## Prompt
Give the number of lines in the listing that contain the word "FailoverPhase", and nothing besides.

## Input data
-- ==== Sys2Proof/Machine/State.lean ====
section
/-! DEFINITION. The state of the S100: plain data, holding every register, table, buffer and mode the spec
names. Records that exist many times (slabs, tiles, banks, contexts, functions, ports, partitions) are sparse tables:
an index that a table does not list has the record that reset gives it (`Slab.init`, `Ctx.init`, ...). Memories are
sparse lists of bytes of the same kind. -/

namespace Sys2Proof.Machine

open Sys2Proof

/-- The reasons this machine stops with a fault. None is needed: the S100 answers every bad access with a bus
error, a status or an event, which are state. `unreachable` is kept for the interface and no meaning raises it: safe. -/
inductive Fault where
  | unreachable
deriving DecidableEq, Repr

/-- The reasons this machine refuses a command. `notModelled` is raised by an arm of `exec` that has no meaning
yet: safe, since nothing is claimed of that command. -/
inductive Refusal where
  | notModelled (mnemonic : String)
deriving DecidableEq, Repr

/-! ## The surroundings and the model's own fields -/

/-- What the last read answered (R273, R449, R502, R539): nothing yet, data bytes, Unsupported Request, Completer
Abort, or a test-port capture of a width. -/
inductive Resp where
  | none
  | data (bytes : List (BitVec 8))
  | unsupported
  | abort
  | capture (width : Nat) (value : Nat)
deriving DecidableEq, Repr

/-- The model's own fields and the host's side of the link: free-value counter, last answer, MSI-X messages sent
(function, vector), host memory by key `function * 2^64 + bus address`, key ranges whose accesses fail, fetch order, and the bank accesses that wait for a clear (R284), oldest first. -/
structure Env where
  free : Nat
  resp : Resp
  msis : List (Nat × Nat)
  hostMem : Mem
  hostFail : List (Nat × Nat)
  fetchStamp : Nat
  waits : List Instr
deriving DecidableEq, Repr

/-! ## Package-wide blocks -/

/-- Package block (R37) and package-wide facts. `samples` holds the input power samples of the last 1 ms in watts, newest first
(R34). `retiredSlab` is 0x7F for none (R337). -/
structure Pkg where
  powerLimit : BitVec 16
  step : Nat
  pAvg : BitVec 16
  samples : List Nat
  events : Word
  rateCap : Nat
  vfBar4 : Bool
  retiredSlab : Nat
  unroutable : Bool
  lostStacks : List Nat
deriving DecidableEq, Repr

/-- Register interface block (R515). -/
structure Rif where
  indStride : Word
  indAddr : Word
  log0 : Word
  log1 : Word
  log2 : Word
  count : Word
  data : Word
deriving DecidableEq, Repr

/-- Where a failover stands (R369). -/
inductive FailoverPhase where
  | idle
  | held
  | switched
deriving DecidableEq, Repr

/-- An event whose record waits for the host link (R369): the function, and what R364 puts into the record. -/
structure HeldEvent where
  func : Nat
  code : Nat
  slab : Nat
  ctx : Nat
  dws : List Nat
deriving DecidableEq, Repr

/-- PCIe block and host link (R340, R368 to R374). While a failover holds outbound requests (R369): the vectors to signal, the
events and the completion records (context and SEQ) whose writes wait, and the writes of packets (function, address, bytes),
oldest first. -/
structure Pcie where
  activeSlab : Nat
  standbyOk : Bool
  speed : Nat
  width : Nat
  failovers : Word
  events : Word
  phase : FailoverPhase
  trigger : Nat
  cfg : List (Nat × Word)
  cfgMirror : List (Nat × Word)
  vfs : Nat
  linkDown : Bool
  msiHeld : List (Nat × Nat)
  evHeld : List HeldEvent
  recHeld : List (Nat × Nat)
  wrHeld : List (Nat × Nat × List Byte)
deriving DecidableEq, Repr

/-- Header fields of a signed image (R440) and, its payload as a little-endian number (R453). `good` says that both
signatures, the certificate and the payload digest check: the facts of R441 steps 2 to 5, opaque to this model. -/
structure Image where
  version : Word
  svn : Word
  epoch : Word
  digest : BitVec 384
  good : Bool
  plen : Nat
  payload : Nat
deriving DecidableEq, Repr

/-- Security block (R450), firmware slots and floors (R439, R442). `cmd` is what `SEC_CMD` holds, `run` the write of `GO` that
started the operation in progress. -/
structure Sec where
  cmd : Word
  run : Word
  busy : Bool
  result : Nat
  addr : DWord
  len : Word
  nonce : BitVec 384
  primaryOk : Bool
  secondaryOk : Bool
  anchor : Nat
  fwRun : Bool
  fwA : Option Image
  fwB : Option Image
  fwFloor : Word
  armFloor : Word
  certs : List (BitVec 384)
  hsFail : Word
  events : Word
deriving DecidableEq, Repr

/-- A log record of the flash area (R472); its tag is opaque. -/
structure LogRec where
  kind : Nat
  slab : Nat
  arg0 : Nat
  arg1 : Nat
  arg2 : Nat
  lcycle : DWord
deriving DecidableEq, Repr

/-- Armature block and repair state (R458, R472, R476). `log` holds the newest record first; the `RSEQ` of the newest
is its length from the start of life, `logCount`. -/
structure Arm where
  slotA : Option Image
  slotB : Option Image
  curB : Bool
  prevValid : Bool
  reverted : BitVec 24
  cmdOp : Nat
  cmdMask : BitVec 24
  busy : Bool
  result : Nat
  refuseOff : Word
  replaceReq : Word
  events : Word
  logIdx : Word
  log : List LogRec
  logCount : Nat
  epochReject : Word
deriving DecidableEq, Repr

/-- The rest of the Armature block: what `ARM_CMD` holds, whether the operation's checks have passed, the partitions it
still has to serve, last discord, link start failures. -/
structure Arm2 where
  reg : Word
  started : Bool
  todo : List Nat
  discordPart : Nat
  discord : BitVec 128
  portFails : List (Nat × Nat)
deriving DecidableEq, Repr

/-- A meter reading record's signed fields (R483); constants and the serial are added when it is read. -/
structure Reading where
  rseq : Nat
  kind : Nat
  flags : Nat
  period : Nat
  ctrStart : Nat
  ctrEnd : Nat
  eTotal : Nat
  eInterval : Nat
  pMax : Nat
  pMin : Nat
  vMin : Nat
  vMax : Nat
  aseq : Nat
  powerups : Nat
  serial : Nat
deriving DecidableEq, Repr

/-- A reading with the two digests it carries (R483, R487). -/
structure ReadingRec where
  r : Reading
  prev : BitVec 384
  audit : BitVec 384
deriving DecidableEq, Repr

/-- An audit record of the meter (R487). -/
structure Audit where
  aseq : Nat
  kind : Nat
  ctr : Nat
  eTotal : Nat
  old : Nat
  new : Nat
  rseq : Nat
deriving DecidableEq, Repr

## Your response
2